Originally posted by ragiusnotiel
Also if this help and anyone is interested in researching/posting events these are what I have been searching for in Google News. (copy and paste as they are, the quotations are necessary for the correct results)
USE 24 TIME FRAME:
"bite" + "attack"
"bite"
"growling" + "bite"
"zombie" + "bite"
"zombie" + "attack"
"zombie" + "cannibal"
"cannibal" + "attack"
OTHERS:
"hazmat"
"hazmat" + "mysterious"
"mysterious" + "illness"
"mysterious" + "sickness"
"mysterious" + "disease"
"mysterious" + "rash"
"dead" + "woke up"
"dead" + "alive"
I find the quotations and plus sign are necessary to get the results you are looking for. I have also been using sectioned news sources, I.E. ones that cover the west coast, the midwest, the south, the east coast.
Have a good day!
As paramedics were on their way, officers had to restrain Briddell from attacking Stephens. Police say Stephens had bite marks on her left bicep, and she said she was hit in the head with a large stick. During the investigation, Briddell bit one officer on the arm, and punched another in the forehead.

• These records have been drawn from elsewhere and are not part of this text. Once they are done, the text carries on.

/-- START (R295): split-phase; a release at DEVICE towards the launch. -/
def execStartL (g : Guard) (d a : Reg) (s : State) : Out :=
  instr g (fun s => do
    s.notInRestartable
    let x ← s.rdX a
    s.splitReady d
    let (e, s) ← s.globalEA x 64 .load
    s.settled
    let die := dieIx s.cur.val
    waitUntil (!s.recordStalls die e.va.toNat)
    let r := s.handleRecord die e.va (Tag.nextMicro s.cx.tnow) s.cx.seen
    let v : DWord := match r.1 with
      | .ok l => dw l
      | .error _ => BitVec.allOnes 64
    let q := r.2.newReq .start e.va e.pa 64 d 0 0
    let s2 := r.2.post { q with reply := some v }
    return s2.setupGo die (s2.setupFuel die)) s

/-! ## Counters (R349) -/

/-- A kind 2 commit sets a graph, phase or job counter; a live one is left alone and the commit dropped. DESIGN CHOICE: bits of its
completion form that R350 says are zero are ignored (log 93). -/
def State.hostCounter (s : State) (w : WinSlot) : State :=
  let parent : Option (Option Nat) := if w.w5 = BitVec.allOnes 64 then some none else (counterOf w.w5).map some
  if fld w.w3 63 14 ≠ 0 ∨ (w.w5 ≠ BitVec.allOnes 64 ∧ fld w.w5 63 14 ≠ 0) then s.windowDrop
  else match counterOf w.w3, parent with
    | some n, some p =>
      if n < 4096 then s
      else if (s.counter n).live then s.windowDrop
      else s.modCounter n fun _ => { count := w.w4.setWidth 32, ufl := false, canc := false, done := false, live := true,
                                     parent := p, form := w.w6, die := 0, seen := [] }
    | _, _ => s

/-- SET_COUNTER_COMMIT (R349). -/
def execSetCounterCommit (w : WinSlot) (s : State) : Out := .next (s.commit 2 w fun s => s.hostCounter w)

/-- CANCEL_COMMIT (R349): as CANCEL does. -/
def execCancelCommit (w : WinSlot) (s : State) : Out :=
  .next (s.commit 3 w fun s =>
    if fld w.w3 63 14 ≠ 0 then s.windowDrop
    else match counterOf w.w3 with
      | some n => s.cancelCounter n
      | none => s)

end Sys2Proof.Machine
end

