/-- A request to be sent again, as it then stands: an atomic is translated again, and its path chosen again, at this instant (R375). -/
def State.retranslate (s : State) (c : CoreId) (q : Req) : Req × State :=
  match q.kind with
  | .atomic op =>
    match s.globalCheck c q.va 8 .store with
    | (.error t, s1) => ({ q with fault := some t }, s1)
    | (.ok e, s1) =>
      let fault :=
        if e.isV || e.isObj then some ⟨0x08, q.va, fi08 .store⟩
        else if s1.toFallback c op e.pa && !e.isHa then some ⟨0x17, q.va, 0⟩
        else s1.unreachFault q.va e.pa
      ({ q with pa := e.pa, ha := e.isHa, queue := s1.toFallback c op e.pa, enc := e.isC, obj := false, fault := fault }, s1)
  | _ => ({ q with fault := s.resendFault q }, s)

/-- A recorded request is sent once again (R253, R362, R375), after what context 13 has done (R108): an object operation on its way through
the landings, or as an ordered request (R109). -/
def State.resend (s : State) (c : CoreId) (h : CtxId) (q : Req) : State :=
  let object := q.kind == .opush || q.kind == .opop || q.kind == .ocnt
  let r := s.retranslate c q
  let ordered := object && (s.core c).det && r.1.fault.isNone
  let q1 := { r.1 with reply := none, fb := none, again := true, sent := !ordered && !(isRemote r.1.pa && !object) }
  let s1 := r.2.modCtx c h fun x => { x.putReq q1 with stop := if ordered then .ordered else x.stop }
  if object && !ordered && q1.fault.isNone then s1.sendOp c h q1 else s1

/-- The return of context 13 to the context whose fault it handles (R320, R362): re-execute, or skip; a deferred record
re-sends its request once, or abandons it. The context comes after context 13 (R108). -/
def State.eret (s : State) : State :=
  let r := s.me.trap
  let skip := bit r.finfo 31
  if hc : r.ctx < 14 then
    let h : CtxId := ⟨r.ctx, hc⟩
    let back (s : State) (pc : DWord) : State :=
      s.modMe fun k => k.modCtx h fun x => (x.resumeAt pc).follow 13 (k.accessEnd 13) (k.ctx 13)
    let s1 :=
      if r.defd then
        match if skip then none else r.req with
        | some q => (back s r.frpc).resend s.cur h q
        | none => back s r.frpc
      else if skip then
        let n := s.lengthAt s.cur r.fpc
        back n.2 (r.fpc + dw n.1)
      else back s r.fpc
    s1.modMe Core.leaveTrap
  else s.modMe Core.leaveTrap

/-- ERET (R320). -/
def execEret (g : Guard) (s : State) : Out :=
  if s.guardPasses g then
    if s.curCtx = 13 then .next (s.modMe fun k => k.perf 2 1).eret else .next (s.trapHere ⟨0x02, 0, 0⟩)
  else .next (s.retire 4)

/-! ## Spill (R39, R316) -/

/-- The event of a spill record at an address (R316), with what the model keeps of the taken event beside the record. -/
def spillEvent (k : Core) (a : Nat) (arr : DWord) : InEv :=
  let w (i : Nat) : Nat := k.spad.readNat (a + 8 * i) 8
  let kind := w 5 % 8
  let len := w 5 / 2 ^ 9 % 4096
  let bytes := k.spad.read (a + 64) len
  let pay : Payload :=
    if kind = 3 then .vector (BitVec.ofNat 1024 (leNat bytes))
    else if kind = 5 then .block bytes
    else .words ((upto (min kind 4)).map fun i => dw (k.spad.readNat (a + 64 + 8 * i) 8))
  let ev : Ev := { dest := dw (w 0), tag := { t := dw (w 1), m := BitVec.ofNat 32 (w 2) }, origin := dw (w 3),
                   seq := BitVec.ofNat 32 (w 2 / 2 ^ 32), sendTs := dw (w 4), payload := pay,
                   sendLate := decide (w 5 / 8 % 2 = 1), bex := decide (w 5 / 16 % 2 = 1),
                   restartable := decide (w 5 / 32 % 2 = 1), replay := decide (w 5 / 64 % 2 = 1), ctl := false }
  let old := k.spilled.find? fun e => e.ev.rkey == ev.rkey
  { ev := { ev with ctl := old.any (·.ev.ctl) }, orig := old.bind InEv.orig, cls := classAt (w 5 / 2 ^ 7), arr := arr, block := none
    late := old.bind InEv.late
    pool := if kind = 0 then some ((old.bind InEv.pool).getD (k.slots.get (descSlot ev.dest)).lcnt) else none,
    rerun := old.any InEv.rerun
    base := old.bind InEv.base, units := (old.map InEv.units).getD [], spent := old.any InEv.spent
    seen := (old.map InEv.seen).getD [] }

/-- Write bytes to a scratchpad; bytes beyond its end go nowhere. -/
def Core.spill (k : Core) (a : Nat) (b : List Byte) : Core := k.spadWrite a (b.take (0x40000 - a))

/-- A take: the greatest entry leaves for the buffer, the floor falls to its key if that is lower (R316). The record, if the
inbox holds an event. -/
def Core.spillTake (k : Core) : List Byte × Core :=
  match greatestFrom 0 k.inbox with
  | none => ([], k)
  | some (i, e) =>
    let b := spillRecord (k.current e)
    let floor := match k.floor with
      | some f => if e.ev.below f then e.ev else f
      | none => e.ev
    (b, { ((k.removeIn i).dropBlock e.block).spill k.spillBuf.toNat b with floor := some floor, spilled := e :: k.spilled })

/-- A put can enter now (R316, R30): no firing of the crossbar waits for the entry (R51). -/
def Core.canPut (k : Core) (a : Nat) : Bool :=
  decide (k.inbox.length < 64) && k.noFiring && (!(spillEvent k a 0).ev.payload.isBlock || k.freeBlock.isSome)

/-- A put: the floor rises to the key of the record, and the event enters without tests (R316, R39). -/
def State.spillPutAt (s : State) (c : CoreId) (a : Nat) : State :=
  let e := spillEvent (s.core c) a s.jobTime
  (s.modCore c fun k =>
    { k with floor := some e.ev, spilled := k.spilled.filter fun f => f.ev.rkey != e.ev.rkey }).place c e e.ev.rkey false

/-- A write of SPILL_N: zero removes the floor (R39, R316). -/
def Core.setSpillN (k : Core) (v : Word) : Core := { k with spillN := v, floor := if v = 0 then none else k.floor }

/-! ## Special registers (R18, R30, R35, R46, R70, R110, R125, R141, R314 to R316, R359, R387) -/

/-- LATE_CLASS (R35). -/
def LateRec.classWord (r : LateRec) : DWord :=
  dw (classCode r.cls + b2n r.sl * 4 + b2n r.bx * 8 + b2n r.rp * 16)

/-- CAUSE (R359). -/
def TrapRec.causeWord (r : TrapRec) : DWord := dw (r.cause.toNat + r.ctx * 2 ^ 8 + b2n r.defd * 2 ^ 12)

/-- GANG_CFG (R141). -/
def gangCfg (c : CoreId) (glog : BitVec 3) : DWord :=
  dw (glog.toNat + posOf c.val % 2 ^ glog.toNat * 2 ^ 3 + posOf c.val / 2 ^ glog.toNat * 2 ^ 7)

/-- The value of a special register for a context of a core; SPILL_TAKE reads 0 here (R314). -/
def State.special (s : State) (c : CoreId) (h : CtxId) (r : SpecialReg) : DWord :=
  let k := s.core c
  let x := k.ctx h
  match r with
  | .tnowT => x.tnow.t
  | .tnowM => x.tnow.m.setWidth 64
  | .clock => dw (s.clock c)
  | .horizon => dw k.horizon
  | .lastT => k.last.t
  | .lastM => k.last.m.setWidth 64
  | .tagunit => k.tagunit.setWidth 64
  | .dbDie => k.dbDie.setWidth 64
  | .dbPkg => k.dbPkg.setWidth 64
  | .dbChas => k.dbChas.setWidth 64
  | .dbFar => k.dbFar.setWidth 64
  | .ebound => k.eboundFar ++ k.eboundCh
  | .inclass => dw (1 + 2 * k.inclass.toNat)
  | .coreId => dw c.val
  | .landingId => dw (landingOf c.val)
  | .dieId => dw (dieOf c.val)
  | .devCoord => s.devCoord.setWidth 64
  | .ctxId => dw h.val
  | .slot => x.slot.setWidth 64
  | .origin => x.origin
  | .joinN => x.joinN.setWidth 64
  | .fflags => x.fflags.setWidth 64
  | .fmode => x.fmode.setWidth 64
  | .iflags => k.iflags.setWidth 64
  | .lateT => k.late.t
  | .lateM => k.late.m.setWidth 64
  | .lateOrig => k.late.orig
  | .lateSend => k.late.send
  | .lateArr => k.late.arr
  | .lateLastT => k.late.lastT
  | .lateLastM => k.late.lastM.setWidth 64
  | .lateClass => k.late.classWord
  | .cause => k.trap.causeWord
  | .fpc => k.trap.fpc
  | .faddr => k.trap.faddr
  | .finfo => k.trap.finfo
  | .tvec => k.tvec.setWidth 64
  | .frpc => k.trap.frpc
  | .tcfg => dw (k.tcfgBudget.toNat + b2n k.tcfgInf11 * 2 ^ 32 + b2n k.tcfgInf14 * 2 ^ 33)
  | .tstk => k.tstk.setWidth 64
  | .beatIv => k.beatIv.setWidth 64
  | .beatLeft => x.beatLeft.setWidth 64
  | .gangCfg => gangCfg c k.glog
  | .staleCnt => k.staleCnt.setWidth 64
  | .inboxN => dw k.inbox.length
  | .spillN => k.spillN.setWidth 64
  | .spillTake => 0
  | .spillPut => k.spillPut.setWidth 64
  | .spillBuf => k.spillBuf.setWidth 64
  | .bexCnt => k.bexCnt.setWidth 64
  | .blkarea => dw (k.blkFirst.toNat + k.blkN.toNat * 8)
  | .detCfg => dw (3 * b2n k.det + k.detRounds.toNat * 2 ^ 32)
  | .quantum => k.quantum.setWidth 64
  | .wsCal => s.wsCal
  | .wsPeriod => s.wsPeriod.setWidth 64
  | .wsWindow => s.wsWindow.setWidth 64

/-- MFS (R314, R316): a read of SPILL_TAKE in context 12 takes an entry. -/
def execMfs (d : Reg) (r : SpecialReg) (s : State) : Out :=
  instr .always (fun s => do
    s.regReady d
    if r = .spillTake ∧ s.curCtx = 12 then
      let t := s.me.spillTake
      return (s.modMe fun _ => t.2).putX d (dw t.1.length)
    else return s.putX d (s.special s.cur s.curCtx r)) s

/-- TAGUNIT accepts a write (R18). -/
def Core.tagunitOpen (k : Core) (h : CtxId) (v : Nat) : Bool :=
  h == 0 && k.inbox.isEmpty && decide (1 ≤ v) && decide (v ≤ 1000000) &&
    !((List.finRange 14).any fun i => decide (1 ≤ i.val) && decide (i.val ≤ 10) && (k.ctx i).live)

/-- Two byte ranges overlap. -/
def overlaps (a n b m : Nat) : Bool := decide (a < b + m) && decide (b < a + n) && n != 0 && m != 0

/-- The join buffers of a slot that BLKAREA must keep clear of: armed, or with an ARM pending (R30). -/
def Slot.joinBufs (t : Slot) : List (Nat × Nat) :=
  let of : SlotChange → List (Nat × Nat)
    | .arm k _ j _ => if 1 < k then [(j.toNat, k * 128)] else []
    | _ => []
  (if 1 < t.k then [(t.jbuf.toNat, t.k * 128)] else []) ++
    (match t.pending with
      | some ch => of ch
      | none => []) ++ (t.waiting.map of).flatten

/-- BLKAREA accepts a write (R30). -/
def Core.blkOpen (k : Core) (first n : Nat) : Bool :=
  decide (first + n ≤ 8) && k.blkUsed.isEmpty &&
    !((List.finRange 64).any fun i => (k.slots.get i).joinBufs.any fun b =>
      overlaps (0x3C000 + first * 2048) (n * 2048) b.1 b.2)

/-- The write of a core's special register: RW fields take the value, W1C fields clear, RO fields stay (R314). -/
def Core.writeSpecial (k : Core) (h : CtxId) (r : SpecialReg) (v : DWord) : Core :=
  match r with
  | .tagunit => if k.tagunitOpen h (v.toNat % 2 ^ 20) then { k with tagunit := v.setWidth 20 } else k
  | .dbDie => { k with dbDie := v.setWidth 32 }
  | .dbPkg => { k with dbPkg := v.setWidth 32 }
  | .dbChas => { k with dbChas := v.setWidth 32 }
  | .dbFar => { k with dbFar := v.setWidth 32 }
  | .ebound => { k with eboundCh := v.setWidth 32, eboundFar := (v >>> 32).setWidth 32 }
  | .inclass => { k with inclass := (v >>> 1).setWidth 3 }
  | .iflags => { k with iflags := k.iflags &&& ~~~(v.setWidth 2) }
  | .fflags => k.modCtx h fun x => { x with fflags := x.fflags &&& ~~~(v.setWidth 5) }
  | .fmode => k.modCtx h fun x => { x with fmode := v.setWidth 2 }
  | .finfo => { k with trap := { k.trap with finfo := (k.trap.finfo &&& ~~~(dw (2 ^ 31))) ||| (v &&& dw (2 ^ 31)) } }
  | .tvec => { k with tvec := dw (fld v 55 1 * 2) |>.setWidth 56 }
  | .tcfg => { k with tcfgBudget := v.setWidth 32, tcfgInf11 := bit v 32, tcfgInf14 := bit v 33 }
  | .tstk => { k with tstk := v.setWidth 18 }
  | .beatIv => { k with beatIv := v.setWidth 32 }
  | .staleCnt => if v.setWidth 32 = (0 : Word) then k else { k with staleCnt := 0 }
  | .bexCnt => if v.setWidth 32 = (0 : Word) then k else { k with bexCnt := 0 }
  | .spillN => k.setSpillN (v.setWidth 32)
  | .spillBuf => { k with spillBuf := v.setWidth 18 }
  | .spillPut => if h = 12 then { k with spillPut := v.setWidth 18 } else k
  | .blkarea => if k.blkOpen (fld v 2 0) (fld v 6 3) then { k with blkFirst := v.setWidth 3, blkN := (v >>> 3).setWidth 4 } else k
  | .tnowT | .tnowM | .clock | .horizon | .lastT | .lastM | .coreId | .landingId | .dieId | .devCoord | .ctxId | .slot
  | .origin | .joinN | .lateT | .lateM | .lateOrig | .lateSend | .lateArr | .lateLastT | .lateLastM | .lateClass | .cause
  | .fpc | .faddr | .frpc | .beatLeft | .gangCfg | .inboxN | .spillTake | .detCfg | .quantum | .wsCal | .wsPeriod
  | .wsWindow => k
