/-- A good packet for this module. What a timestamp exchange finds is the happening TIMESTAMP_EXCHANGE. -/
def State.receive (s : State) (port : Fin 8) (src : BitVec 20) (p : Packet) : Option State :=
  match p.body with
  | .ack seq => some (s.acked src seq)
  | .timestamps _ _ _ _ => some s
  | .marker f => some (s.marker port f)
  | .reserved _ => some (s.count0 0x53)
  | b =>
    if (s.accepted.get [] src.toNat).contains p.e2eseq then some (s.duplicate src (bit p.header 50) p.e2eseq b)
    else if s.behindMarker port b then none
    else match s.serve src (bit p.header 50) p.e2eseq (s.heard p.after) b with
      | none => (s.packetHolds b).map fun a => s.holdLine a (some (.packet port p))
      | some t => some (((t.noteAfter port b).noteAccepted src p.e2eseq).emit src false none (.ack p.e2eseq))

/-- A flit fails its link CRC: the port asks for a go-back replay, which brings the packet again (R381). -/
def State.linkError (s : State) (port : Fin 8) : State := (s.modPort port fun q => { q with replay := q.replay + 1 }).count0 0x50

/-- A failed GCM tag is as a failed link CRC; the third in a row takes the port down (R384). -/
def State.tagFailure (s : State) (port : Fin 8) : State :=
  let s1 := ((s.modPort port fun q => { q with tagFail := q.tagFail + 1 }).count0 0x54).linkError port
  if 3 ≤ (s1.ports.get port).tagFail then s1.portDown port else s1

/-- A packet that has come whole across its link: the checks of the tag, of the header, and end to end. One for another module is
forwarded. -/
def State.wholePacket (s : State) (port : Fin 8) (p : Packet) : Option State :=
  if bit p.header 50 && !p.tagGood then some (s.tagFailure port)
  else
    let s0 := if bit p.header 50 then s.modPort port fun q => { q with tagFail := 0 } else s
    if p.hchk ≠ crc16 p.header then some (s0.count0 0x53)
    else if p.dst ≠ s.devCoord then some (s0.transmit (some port) p.dst p)
    else if !p.echkGood then some (s0.count0 0x53)
    else s0.receive port p.src p

/-- The link goes down under a packet (R381): its first flit has passed the checks of the header, so a part of it may have gone on
already, and is ended with a cut marker; the port goes down. -/
def State.brokenPacket (s : State) (port : Fin 8) (p : Packet) : State :=
  (if p.hchk = crc16 p.header ∧ p.dst ≠ s.devCoord then s.transmit (some port) p.dst { p with crossing := .cut } else s).portDown port

/-- PACKET_ARRIVAL (R381): a packet comes across a link. A part that ends with a cut marker is discarded. -/
def State.tryPacket (s : State) (port : Fin 8) (p : Packet) : Option State :=
  if (s.ports.get port).state ≠ 2 ∨ fld p.header 47 44 ≠ p.body.type then none
  else match p.crossing with
    | .whole => s.wholePacket port p
    | .replay => some (s.linkError port)
    | .broken => some (s.brokenPacket port p)
    | .cut => some s
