-- ==== Sys2Proof/Machine/Dispatch.lean ====
section
/-! DEFINITION. One arm per constructor of `Instr`: the one match that leads to the meanings. -/

namespace Sys2Proof.Machine
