/-- R281, R282, R59: vector loads and stores of the scratchpad. VLDF takes 16 full words and leaves them empty; VSTE fills 16
empty ones, VSTF any. Of stores to one address the highest lane's value stays. A load of a word that an uncorrectable error has
lost is fault 0x18 (R361), which these loads do not meet. -/
def Obligations.VectorMemoryResults : Prop :=
  ∀ (g : Guard) (d a b : Reg) (off : Int) (s : State), s.guardPasses g = true → s.xReady [a, b] → s.quiet → s.unbound →
    s.me.spad.wf = true → s.me.full.Pairwise (· < ·) →
    let at_ : DWord := s.cx.xr a + BitVec.ofInt 64 (off * 128)
    let row (l : Nat) : DWord := s.cx.xr a + dw l * s.cx.xr b
    let idx (l : Nat) : DWord := s.cx.xr a + dw (4 * (lane 32 l (s.cx.v.get b)).toNat)
    let fits (x : DWord) : Prop := x.toNat + 128 ≤ 0x40000 ∧ x.toNat % 8 = 0
    let allFit (f : Nat → DWord) : Prop := ∀ l, l < 32 → inSpad (f l) 4
    let words (x : DWord) (P : Nat → Prop) : Prop := ∀ w, x.toNat / 8 ≤ w → w < x.toNat / 8 + 16 → P w
    let bitsAfter (t : State) (x : DWord) (full : Prop) : Prop := words x (fun w => (w ∈ t.me.full ↔ full)) ∧
      ∀ w, w < x.toNat / 8 ∨ x.toNat / 8 + 16 ≤ w → (w ∈ t.me.full ↔ w ∈ s.me.full)
    let done (t : State) : Prop := t.cx.pc = s.cx.pc + 4 ∧ t.cx.x = s.cx.x ∧ t.cx.p = s.cx.p ∧ t.cx.f = s.cx.f ∧
      (∀ m, t.mem.get m = s.mem.get m) ∧ (∀ r, r ≠ d → t.cx.v.get r = s.cx.v.get r) ∧ ∀ c, c ≠ s.cur → t.core c = s.core c
    let loaded (t : State) : Prop := done t ∧ ∀ m, t.me.spad.get m = s.me.spad.get m
    let stored (t : State) (x : DWord) : Prop := done t ∧ t.cx.v = s.cx.v ∧
      t.me.spad.readNat x.toNat 128 = (s.cx.v.get d).toNat ∧
      ∀ m, m < x.toNat ∨ x.toNat + 128 ≤ m → t.me.spad.get m = s.me.spad.get m
    let gathers (i : Instr) (f : Nat → DWord) : Prop := allFit f → (∀ l, l < 32 → s.sound (f l).toNat 4) →
      ∃ t, exec i s = .next t ∧ loaded t ∧
      t.me.full = s.me.full ∧ ∀ l, l < 32 → (lane 32 l (t.cx.v.get d)).toNat = s.me.spad.readNat (f l).toNat 4
    let scatters (i : Instr) (f : Nat → DWord) : Prop := allFit f → ∃ t, exec i s = .next t ∧ done t ∧ t.cx.v = s.cx.v ∧
      t.me.full = s.me.full ∧
      (∀ l, l < 32 → (∀ k, l < k → k < 32 → f k ≠ f l) →
        t.me.spad.readNat (f l).toNat 4 = (lane 32 l (s.cx.v.get d)).toNat) ∧
      ∀ m, (∀ l, l < 32 → m < (f l).toNat ∨ (f l).toNat + 4 ≤ m) → t.me.spad.get m = s.me.spad.get m
    (fits at_ → s.sound at_.toNat 128 → ∃ t, exec (.vld g d a off) s = .next t ∧ loaded t ∧ t.me.full = s.me.full ∧
      (t.cx.v.get d).toNat = s.me.spad.readNat at_.toNat 128) ∧
    (fits at_ → ∃ t, exec (.vst g d a off) s = .next t ∧ stored t at_ ∧ t.me.full = s.me.full) ∧
    (fits at_ → s.sound at_.toNat 128 → words at_ (· ∈ s.me.full) → ∃ t, exec (.vldf g d a off) s = .next t ∧
      loaded t ∧ bitsAfter t at_ False ∧
      (t.cx.v.get d).toNat = s.me.spad.readNat at_.toNat 128) ∧
    (fits at_ → words at_ (· ∉ s.me.full) → ∃ t, exec (.vste g d a off) s = .next t ∧ stored t at_ ∧
      bitsAfter t at_ True) ∧
    (fits (s.cx.xr a) → ∃ t, exec (.vstf g d a) s = .next t ∧ stored t (s.cx.xr a) ∧ bitsAfter t (s.cx.xr a) True) ∧
    gathers (.vlds g d a b) row ∧ gathers (.vgath g d a b) idx ∧
    scatters (.vsts g d a b) row ∧ scatters (.vscat g d a b) idx

/-- R283, R183: folds over the 32 lanes from lane 0 upwards, scans and cavities, each step rounded to nearest even; lanes
beyond the result are zero. VDOT4.B adds four products of signed bytes to each lane, clamped. -/
def Obligations.VectorFoldResults : Prop :=
  ∀ (g : Guard) (d a b : Reg) (s : State), s.guardPasses g = true → s.noStreams [d, a, b] →
    let x (l : Nat) : Word := lane 32 l (s.cx.v.get a)
    let gives (i : Instr) (f : Nat → Word) : Prop := ∃ t, exec i s = .next t ∧ t.cx.pc = s.cx.pc + 4 ∧
      s.onlyCtx t { s.cx with v := t.cx.v, fflags := t.cx.fflags } ∧ (∀ r, r ≠ d → t.cx.v.get r = s.cx.v.get r) ∧
      s.cx.fflags &&& t.cx.fflags = s.cx.fflags ∧ ∀ l, l < 32 → lane 32 l (t.cx.v.get d) = f l
    let sum (p q : Word) : Word := BitVec.ofNat 32 (fp32.add .rne p.toNat q.toNat).1
    let most (p q : Word) : Word := BitVec.ofNat 32 (fp32.pick true p.toNat q.toNat).1
    let least (p q : Word) : Word := BitVec.ofNat 32 (fp32.pick false p.toNat q.toNat).1
    let upTo (op : Word → Word → Word) (e : Word) (n : Nat) : Word := (List.range n).foldl (fun p l => op p (x l)) e
    let after (op : Word → Word → Word) (e : Word) (l : Nat) : Word :=
      ((List.range 32).drop (l + 1)).foldr (fun k q => op (x k) q) e
    let first (v : Word) (l : Nat) : Word := if l = 0 then v else 0
    gives (.vrsumS g d a) (first (upTo sum 0x80000000 32)) ∧
    gives (.vrmaxS g d a) (first (upTo most 0xFF800000 32)) ∧
    gives (.vrminS g d a) (first (upTo least 0x7F800000 32)) ∧
    gives (.vrsumW g d a) (first (upTo (· + ·) 0 32)) ∧
    gives (.vscanS g d a) (fun l => upTo sum 0x80000000 (l + 1)) ∧
    gives (.vcavS g d a) (fun l => sum (upTo sum 0x80000000 l) (after sum 0x80000000 l)) ∧
    gives (.vcavmS g d a) (fun l => most (upTo most 0xFF800000 l) (after most 0xFF800000 l)) ∧
    let byte (v : Word) (k : Nat) : Int := ((v >>> (8 * k)).setWidth 8).toInt
    s.lanesTo (.vdot4B g d a b) .always 32 32 id d fun l =>
      let y := lane 32 l (s.cx.v.get b)
      let z := (lane 32 l (s.cx.v.get d)).toInt + byte (x l) 0 * byte y 0 + byte (x l) 1 * byte y 1 +
        byte (x l) 2 * byte y 2 + byte (x l) 3 * byte y 3
      (BitVec.ofInt 32 (max (-(2 ^ 31)) (min (2 ^ 31 - 1) z)), 0, decide (z < -(2 ^ 31)) || decide (2 ^ 31 ≤ z))
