-- ==== Sys2Proof/Laws/State.lean ====
section
/-! SUPPORT. One lemma per field per update of the state: what an update leaves, and what it writes. -/

namespace Sys2Proof.Machine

Sarah Forsyth picked up the version named “Ivory Wave” and dropped 10 dress sizes going from a size 16 to a size 6 in four months and not only did her body image change also her personality. According to Forsyth’s family, she was once a happy 35 year-old woman but became insomniac, paranoid and aggressive agoraphobic. Forsyth’s mother, Margaret Moyle, 60, believes her daughter didn’t realize what it was doing to her and, to her knowledge, she had never been a drug user.